발표자 2: 허진 (브라운 대학교 수학과 대학원 대학 중)
제목:  Nested Isotopic Deformations Preserving the Surface-area-to-volume Ratio

초록:  The surface-area-to-volume ratio (SA/V) is a basic geometric quantity that appears naturally in the study of growing shapes. Motivated by recent observations of microorganisms whose growth maintains a nearly constant SA/V ratio, we study continuous deformations of embeddings that preserve this quantity.

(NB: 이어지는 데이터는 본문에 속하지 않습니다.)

/-- The stall limit of a waiting write, wherever it stands in the row wait or the entry wait list: it leaves its list,
in which the others keep their order, and is refused BUSY, STALL carries its stream and word; a GROUP write leaves the
stream in NOTIFY with cause BUSY, a CLOSE in IDLE; a row it holds in OPEN is freed, and what it frees serves the entry
wait list and then the row wait (R6, R8, R32, R33, R44, R100; that order is assumption 12). With no other write waiting,
that is all. That the expiry is taken whatever count the timer stands at is assumption 2. -/
def Obligations.StallExpiryRefusesBusy : Prop :=
  ∀ (s : State) (st : StreamId) (q : Request) (c : Nat), s.streams[st].stallTimer = some c →
    s.streams[st].outstanding = some q → st ∈ s.rowWait ∨ st ∈ s.entryWait →
    let after (rows : Vector Row 8) : State :=
      ({ s with
        streams := s.streams.set st (if q.attr = .close then StreamRec.reset else StreamRec.notified .busy)
        rows := rows, rowWait := s.rowWait.erase st, entryWait := s.entryWait.erase st
        responses := s.responses ++ [{ stream := st, code := .busy, data := 0 }] } : State).raise .stall
        { stream := some st, addr := some q.addr }
    let sole := s.rowWait = [st] ∧ s.entryWait = [] ∨ s.rowWait = [] ∧ s.entryWait = [st]
    (s.streams[st].openRow = none →
      (sole → exec (.stallTimerExpiry st) s = .next (after s.rows).settle)
      ∧ exec (.stallTimerExpiry st) s = .next (after s.rows).serve.offer.settle)
    ∧ (∀ r, s.streams[st].openRow = some r → s.rows[r].state = .opened →
        (sole → exec (.stallTimerExpiry st) s = .next (after (s.rows.set r Row.free)).settle)
        ∧ exec (.stallTimerExpiry st) s = .next (after (s.rows.set r Row.free)).serve.offer.settle)

/-- The freeing of a row by an ABORT serves a GROUP write that waits for an entry: with the conflict test passed it
takes a freed entry, leaves the wait list, is answered DONE after the ABORT, and its timers restart and stop (R32,
R33). A row so freed is offered to the oldest opening write that waits: a GROUP write with mask 0 that passes tests
2 to 4 again takes it and is answered DONE (R6, R8, R9). That the ABORT's answer comes first, and that the entries
are served before the rows are offered (R6, R44), is assumption 12. However many wait: `serve` examines the head of
the entry wait list again, refuses it CONFLICT or stages it and goes on with the rest, until none waits or no entry
is free (R32; a staged CLOSE is carried through first, assumption 33; with no free entry nobody is examined,
assumption 34); `offer` examines the oldest waiting opening write again (tests 2 to 4 of R7), refuses it or gives it
the lowest FREE row, and goes on, until none waits or no row is FREE (R8). -/
def Obligations.AFreedRowServesTheWaiting : Prop :=
  (∀ (s : State) (st w : StreamId) (r k : RowId) (a : Addr) (m : Mask) (d : Word) (tog : Bool) (q : Request),
     s.takesWrite st → st ≠ w → r ≠ k → s.streams[st].group = .opened → s.streams[st].openRow = some r →
     s.rows[r].state = .opened → s.rows[r].entries ≠ [] → s.usedEntries = 256 →
     s.entryWait = [w] → s.rowWait = [] → s.streams[w].outstanding = some q → q.attr = .group →
     s.streams[w].openRow = some k → s.conflicts w q.addr = false →
     ∃ e : Entry, e.addr = q.addr ∧ e.mask = q.mask
       ∧ (∀ n < 4, q.mask.getLsbD n = true → laneByte e.data n = laneByte q.data n)
       ∧ exec (.abortWrite st a m d tog) s = .next
           (({ s with
               streams := (s.streams.set st StreamRec.reset).set w
                 { s.streams[w] with
                   outstanding := none, stallTimer := none
                   idleTimer := if s.cfg.idleTimeouts[w] = 0 then none else some (s.cfg.idleTimeouts[w] * 1000) }
               rows := (s.rows.set r Row.free).set k { s.rows[k] with entries := s.rows[k].entries ++ [e] }
               entryWait := []
               responses := s.responses ++ [{ stream := st, code := .done, data := 0 },
                 { stream := w, code := .done, data := 0 }]
               freeIndex := s.freeIndex + 1 } : State).settle tog))
  ∧ (∀ (s : State) (st w : StreamId) (r : RowId) (a : Addr) (m : Mask) (d : Word) (tog : Bool) (q : Request),
       s.takesWrite st → st ≠ w → s.streams[st].group = .opened → s.streams[st].openRow = some r →
       s.rows[r].state = .opened → (∀ p : RowId, s.rows[p].state ≠ .free) → s.entryWait = [] → s.rowWait = [w] →
       s.streams[w].outstanding = some q → q.attr = .group → q.mask = 0 → s.streams[w].group = .idle →
       s.eng.state = .running → s.mon.published.state ≠ .warn →
       exec (.abortWrite st a m d tog) s = .next
         (({ s with
             streams := (s.streams.set st StreamRec.reset).set w
               { s.streams[w] with
                 group := .opened, openRow := some r, outstanding := none, stallTimer := none
                 idleTimer := if s.cfg.idleTimeouts[w] = 0 then none else some (s.cfg.idleTimeouts[w] * 1000) }
             rows := s.rows.set r { owner := some w, state := .opened, entries := [], seq := none, slot := none }
             mon := { s.mon with sampler := s.mon.sampler.wake }
             rowWait := []
             responses := s.responses ++ [{ stream := st, code := .done, data := 0 },
               { stream := w, code := .done, data := 0 }] } : State).settle tog))
  ∧ (∀ (s : State) (st : StreamId) (r : RowId) (a : Addr) (m : Mask) (d : Word) (tog : Bool), s.takesWrite st →
       s.streams[st].group = .opened → s.streams[st].openRow = some r → s.rows[r].state = .opened →
       exec (.abortWrite st a m d tog) s = .next
         (({ s with
             streams := s.streams.set st StreamRec.reset
             rows := s.rows.set r Row.free
             responses := s.responses ++ [{ stream := st, code := .done, data := 0 }] } : State).serve.offer.settle tog))
  ∧ (∀ s : State, s.entryWait = [] ∨ s.freeEntries = 0 → s.serve = s)
  ∧ (∀ (s : State) (st : StreamId) (rest : List StreamId) (q : Request) (r : RowId), s.entryWait = st :: rest →
       s.freeEntries ≠ 0 → s.streams[st].outstanding = some q → s.streams[st].openRow = some r →
       (s.conflicts st q.addr = true → s.rows[r].state = .opened → s.serve =
         ({ s.raise .conflict { stream := some st, addr := some q.addr } with
             streams := s.streams.set st (if q.attr = .close then StreamRec.reset else StreamRec.notified .conflict)
             rows := s.rows.set r Row.free, entryWait := rest
             responses := s.responses ++ [{ stream := st, code := .conflict, data := 0 }] } : State).serve)
       ∧ (s.conflicts st q.addr = false →
           ∃ e : Entry, e.addr = q.addr ∧ e.mask = q.mask
             ∧ (∀ n < 4, q.mask.getLsbD n = true → laneByte e.data n = laneByte q.data n)
             ∧ let staged : State :=
                 { s with
                   rows := s.rows.set r { s.rows[r] with entries := s.rows[r].entries ++ [e] }, entryWait := rest
                   freeIndex := s.freeIndex + 1 }
               let cost := 2 * (s.rows[r].entries.length + 1) + 3
               (q.attr ≠ .close → s.serve =
                 ({ staged with
                     streams := s.streams.set st
                       { s.streams[st] with
                         outstanding := none, stallTimer := none
                         idleTimer := if s.cfg.idleTimeouts[st] = 0 then none else some (s.cfg.idleTimeouts[st] * 1000) }
                     responses := s.responses ++ [{ stream := st, code := .done, data := 0 }] } : State).serve)
               ∧ (q.attr = .close →
                   s.mon.published.state ≠ .warn ∨ cost + staged.reservation ≤ s.mon.published.budget →
                   s.serve =
                     ({ staged with
                         streams := s.streams.set st { s.streams[st] with stallTimer := none }
                         rows := s.rows.set r
                           { s.rows[r] with entries := s.rows[r].entries ++ [e], state := .closed }
                         eng := { s.eng with queue := s.eng.queue ++ [r] } } : State).startJournal.serve)
               ∧ (q.attr = .close → s.mon.published.state = .warn →
                   s.mon.published.budget < cost + staged.reservation → s.serve =
                     (({ staged with
                         streams := s.streams.set st StreamRec.reset
                         rows := s.rows.set r Row.free
                         responses := s.responses ++ [{ stream := st, code := .holdup, data := 0 }] } : State).raise
                       .holdupRefused
                       { stream := some st
                         detail := some
                           (BitVec.ofNat 32 s.mon.published.budget ||| BitVec.ofNat 32 (cost * 65536)) }).serve)))
  ∧ (∀ s : State, s.rowWait = [] ∨ s.lowestFree = none → s.offer = s)
  ∧ (∀ (s : State) (st : StreamId) (rest : List StreamId) (q : Request) (r : RowId), s.rowWait = st :: rest →
       s.lowestFree = some r → s.streams[st].outstanding = some q → s.streams[st].openRow = none →
       let halted := s.eng.state = .halted
       let warn := s.mon.published.state = .warn
       let conflict := q.mask ≠ 0 ∧ s.conflicts st q.addr = true
       let refused (u : State) (c : Cause) : State :=
         { u with
           streams := s.streams.set st (if q.attr = .close then StreamRec.reset else StreamRec.notified c)
           rowWait := rest
           responses := s.responses ++ [{ stream := st, code := c.response, data := 0 }] }
       (halted → s.offer = (refused s .halted).offer)
       ∧ (¬ halted → warn → s.offer = (refused s .hold).offer)
       ∧ (¬ halted → ¬ warn → conflict →
           s.offer = (refused (s.raise .conflict { stream := some st, addr := some q.addr }) .conflict).offer)
       ∧ (¬ halted → ¬ warn → ¬ conflict →
           s.offer = ((({ s with rowWait := rest } : State).assignRow st r q.attr).stageWrite st r q).offer))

In this talk, we define a generalized SA/V ratio for embeddings using Hausdorff measures and introduce SA/V-preserving isotopic deformations, or SIDs: continuous one-parameter families of topological embeddings along which this ratio remains constant. While trivial examples of SIDs are easy to construct, producing nested SIDs is more subtle. We initiate the study of such examples by constructing several embedded n-spheres admitting nested SIDs and discussing their geometric properties.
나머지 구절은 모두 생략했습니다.